Мила только теперь поняла, в каком кошмаре Ромка жил весь этот год. И ведь она видела, что с ним происходит что-то неладное. Но разве она могла догадаться, в чем дело?! Многолик вкладывал Ромке в голову мысли о трусости, о боязни оказаться не лучшим, и Ромка принимал их за свои. И, конечно же, сам себя не узнавал! Не понимал, что с ним происходит! Мила ощутила, как в ней закипает гнев. По вине Многолика Ромка чувствовал себя трусом и — теперь Мила в этом не сомневалась — предателем по отношению к ней. По его же вине Мила бросила в лицо своему лучшему другу несправедливые обвинения, затаила обиду на него, считая, что он поступил нечестно, даже не потому, что отказался участвовать в Выборе, а из-за того, что скрыл от нее свое намерение.

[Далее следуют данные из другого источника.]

/-- What an accepted order of the service page does. -/
def Wall.acceptService (s : SlotId) (k : Kind) (x : Slot) (w : Wall) : Wall :=
  match k with
  | .countSet => w.acceptCountSet s x.target4 (x.param 1)
  | .cassetteClear => w.acceptCassetteClear s x.target4
  | .binReset => w.acceptBinReset s x.targetBin
  | .pathReset => w.acceptPathReset s (x.param 0)
  | .zoneArm => w.acceptZoneArm s x.target4
  | .zoneDisarm => w.acceptZoneDisarm s x.target4
  | .zoneReset => w.acceptZoneReset s x.target4
  | .lockdownClear => w.acceptLockdownClear s
  | .holdWall => w.acceptHold s true
  | .releaseWall => w.acceptHold s false
  | .profileCommit => w.acceptProfileCommit s
  | .profileLoad => w.acceptProfileLoad s
  | .clockSet => w.acceptClockSet s x
  | _ => w

/-! ### Taking (R28, R29, R30) -/

/-- The refusal of a POSTED slot at its taking, or none where every check passes (R30, R34 to R38). -/
def Wall.refusal (w : Wall) (p : PageId) (s : SlotId) : Option OrderEnd :=
  let x := w.slot p s
  match w.kindAt p s with
  | none => some .unknownKind
  | some k =>
    if w.wellFormed k x = false then some .badParameter
    else
      match laneOf p with
      | some n => w.checkLane n k x
      | none => w.checkService k x

/-- A slot is taken: checked, and refused or accepted (R30). -/
def Wall.take (p : PageId) (s : SlotId) (w : Wall) : Wall :=
  match w.refusal p s with
  | some e => w.refuse p s e
  | none =>
    match w.kindAt p s with
    | none => w
    | some k =>
      match laneOf p with
      | some n => w.acceptLane n s k
      | none => w.acceptService s k (w.slot p s)

/-- The slot belongs to a track of its page. -/
def Wall.onTrack (w : Wall) (p : PageId) (t : Track) (s : SlotId) : Bool := (w.kindAt p s).map Kind.track == some t

/-- The oldest POSTED slot of a track (R28). -/
def Wall.oldestPosted (w : Wall) (p : PageId) (t : Track) : Option SlotId :=
  (w.pages.get p).posting.find? fun s => (w.slot p s).state == .posted && w.onTrack p t s

/-- The order that occupies a track (R27). -/
def Wall.occupant (w : Wall) (p : PageId) (t : Track) : Option SlotId :=
  findSlot fun s => (w.slot p s).state.inProgress && w.onTrack p t s

/-- The track of a POSTED slot lets it be taken: free, or for a RELEASE WALL occupied by a HELD order (R28). -/
def Wall.trackOpen (w : Wall) (p : PageId) (k : Kind) : Bool :=
  match w.occupant p k.track with
  | none => true
  | some o => k == .releaseWall && (w.slot p o).state == .held

/-- A slot of a page would be taken by a taking evaluation (R28, R29, R39). -/
def Wall.takeable (w : Wall) (p : PageId) (s : SlotId) : Bool :=
  (w.slot p s).state == .posted && w.takingEnabled && ((laneOf p).isNone || !w.commitRuns) &&
  match w.kindAt p s with
  | none => true
  | some k => w.oldestPosted p k.track == some s && w.trackOpen p k
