-- ==== Sys2Proof/Machine/Bus.lean ====
section
/-! DEFINITION. The meanings of the supply and host bus commands: POWER_ON, the host writes and reads, the registers, SUPPLY_FAILURE. Every bus access
disarms the counter read latch but for the reads of R163. Without supply the part takes no command but POWER_ON (log 19). -/

namespace Sys2Proof.Machine

/-- A machine as the outcome of a command. -/
abbrev Result := Host.Outcome State Fault Refusal

/-- A command that changes the wall, while supply is applied. -/
def State.onWall (f : Wall → Wall) (s : State) : Result := if s.supply then .next { s with wall := f s.wall } else .next s

/-- A host bus access that changes the wall: it disarms the latch (R163). -/
def State.onBus (f : Wall → Wall) (s : State) : Result :=
  if s.supply then .next { s with latch := none, wall := f s.wall } else .next s

/-! ### Writes by their place (R159) -/

/-- A host write to a slot's state word (R23). POSTED is 1 and EMPTY is 0 (11.2). -/
def Wall.writeSlotState (p : PageId) (s : SlotId) (v : Word) (w : Wall) : Wall :=
  let x := w.slot p s
  if v = 1#16 ∧ x.state = .empty then (w.postSlot p s).evaluate
  else if v = 0#16 ∧ x.state.ended = true then w.modSlot p s Slot.discard
  else w.slip (slotAddress p s 0)

/-- A host write to a word of a slot's order body (R24). -/
def Wall.writeBody (p : PageId) (s : SlotId) (i : Fin 14) (v : Word) (w : Wall) : Wall :=
  if (w.slot p s).state = .empty then w.modSlot p s fun x => { x with body := tabSet x.body i v }
  else w.slip (slotAddress p s (i.val + 1))

/-- The host gives a board entry back (R165, R160). -/
def Wall.freeBoardEntry (e : Fin 48) (w : Wall) : Wall :=
  let w1 := { w with board := tabSet w.board e Entry.blank }
  if (w.board.get e).key = News.protocolSlip.key then w1.modPort fun p => { p with slips := 0 } else w1

/-- A host write to a board entry's state word, judged by its bits 0 and 1 (R165, R181). SEEN is 2 and FREE is 0. -/
def Wall.writeEntry (e : Fin 48) (v : Word) (w : Wall) : Wall :=
  let x := w.board.get e
  if v.toNat % 4 = 2 ∧ x.state = .new then { w with board := tabSet w.board e { x with state := .seen } }
  else if v.toNat % 4 = 0 ∧ x.state ≠ .free then w.freeBoardEntry e
  else w.slip (entryAddress e)

/-- A host write to Run Control (R177, R178). -/
def Wall.writeRunControl (v : Word) (w : Wall) : Wall :=
  if v.getLsbD 1 then w.wallReset else if v.getLsbD 0 then w.run else w.halt

/-- A host write to the Attention Mask stores its nine bits (R169). -/
def Wall.writeMask (v : Word) (w : Wall) : Wall := w.modPort fun p => { p with mask := v &&& 0x01FF#16 }

/-- A host write to a word outside the general area (R159). -/
def Wall.hostWrite (a : Nat) (v : Word) (w : Wall) : Wall :=
  match Machine.place a with
  | .slotState p s => w.writeSlotState p s v
  | .orderBody p s i => w.writeBody p s i v
  | .entryState e => w.writeEntry e v
  | .image i => w.modProfile fun p => { p with image := tabSet p.image i v }
  | .setAlias k => w.setFlags k v
  | .clearAlias k => w.clearFlags k v
  | .runControl => w.writeRunControl v
  | .attentionMask => w.writeMask v
  | .slip => w.slip a
  | .general _ | .nowhere => w

/-- A host write (R159). -/
def State.busWrite (a : Nat) (v : Word) (s : State) : State :=
  match Machine.place a with
  | .general b => { s with latch := none, memory := Memory.write s.memory b v }
  | _ => { s with latch := none, wall := s.wall.hostWrite a v }

/-! ### The meanings -/

/-- POWER_ON (R177). -/
def execPowerOn (inputs : WallInputs) (s : State) : Result := .next (s.powerUp inputs)

/-- HOST_WRITE (R159). -/
def execHostWrite (addr : Addr) (value : Word) (s : State) : Result := if s.supply then .next (s.busWrite addr.toNat value) else .next s

/-- POSTING_EVENT (R23): the host writes POSTED into a slot's state word. -/
def execPostingEvent (page : PageId) (slot : SlotId) (s : State) : Result := s.onBus (Wall.writeSlotState page slot 1#16)

/-- GIVE_BACK (R23): the host writes EMPTY into a slot's state word. -/
def execGiveBack (page : PageId) (slot : SlotId) (s : State) : Result := s.onBus (Wall.writeSlotState page slot 0#16)

/-- ORDER_BODY_WRITE (R24). -/
def execOrderBodyWrite (page : PageId) (slot : SlotId) (i : Fin 14) (value : Word) (s : State) : Result :=
  s.onBus (Wall.writeBody page slot i value)

/-- FLAG_SET_ALIAS (R161). -/
def execFlagSetAlias (k : Fin 16) (mask : Word) (s : State) : Result := s.onBus (Wall.setFlags k mask)

/-- FLAG_CLEAR_ALIAS (R161). -/
def execFlagClearAlias (k : Fin 16) (mask : Word) (s : State) : Result := s.onBus (Wall.clearFlags k mask)

/-- ENTRY_SEEN (R165). -/
def execEntrySeen (e : Fin 48) (s : State) : Result := s.onBus (Wall.writeEntry e 2#16)

/-- ENTRY_FREE (R165). -/
def execEntryFree (e : Fin 48) (s : State) : Result := s.onBus (Wall.writeEntry e 0#16)

/-- COUNTER_HIGH_READ (R163). -/
def execCounterHighRead (c : Counter) (s : State) : Result := if s.supply then .next (s.busRead (counterAddress c)) else .next s

/-- COUNTER_LOW_READ (R163). -/
def execCounterLowRead (c : Counter) (s : State) : Result := if s.supply then .next (s.busRead (counterAddress c + 1)) else .next s

/-- RUN (R177). -/
def execRun (s : State) : Result := s.onBus (Wall.writeRunControl 1#16)

/-- HALT (R177). -/
def execHalt (s : State) : Result := s.onBus (Wall.writeRunControl 0#16)

/-- WALL_RESET (R178), whatever the run bit of the same write. -/
def execWallReset (runBit : Bool) (s : State) : Result := s.onBus (Wall.writeRunControl (if runBit then 3#16 else 2#16))

/-- ATTENTION_MASK_WRITE (R169). -/
def execAttentionMaskWrite (value : Word) (s : State) : Result := s.onBus (Wall.writeMask value)

/-- HOST_READ (R159, R163). -/
def execHostRead (addr : Addr) (s : State) : Result := if s.supply then .next (s.busRead addr.toNat) else .next s

/-- SUPPLY_FAILURE (R174). -/
def execSupplyFailure (s : State) : Result := .next s.powerDown

end Sys2Proof.Machine
end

А Ромка просто не мог ничего сказать ей. Он не привык быть трусом. Не привык бояться чего бы то ни было, и меньше всего — соперничества. Он просто сам не понимал, что с ним происходит. Гордость не позволяла Ромке поделиться с Милой не оставлявшими его мыслями, которые, без сомнения, у него самого вызывали отвращение. И наверняка, он был уверен, что справится со своими неожиданными, нелепыми страхами. Но в итоге не смог…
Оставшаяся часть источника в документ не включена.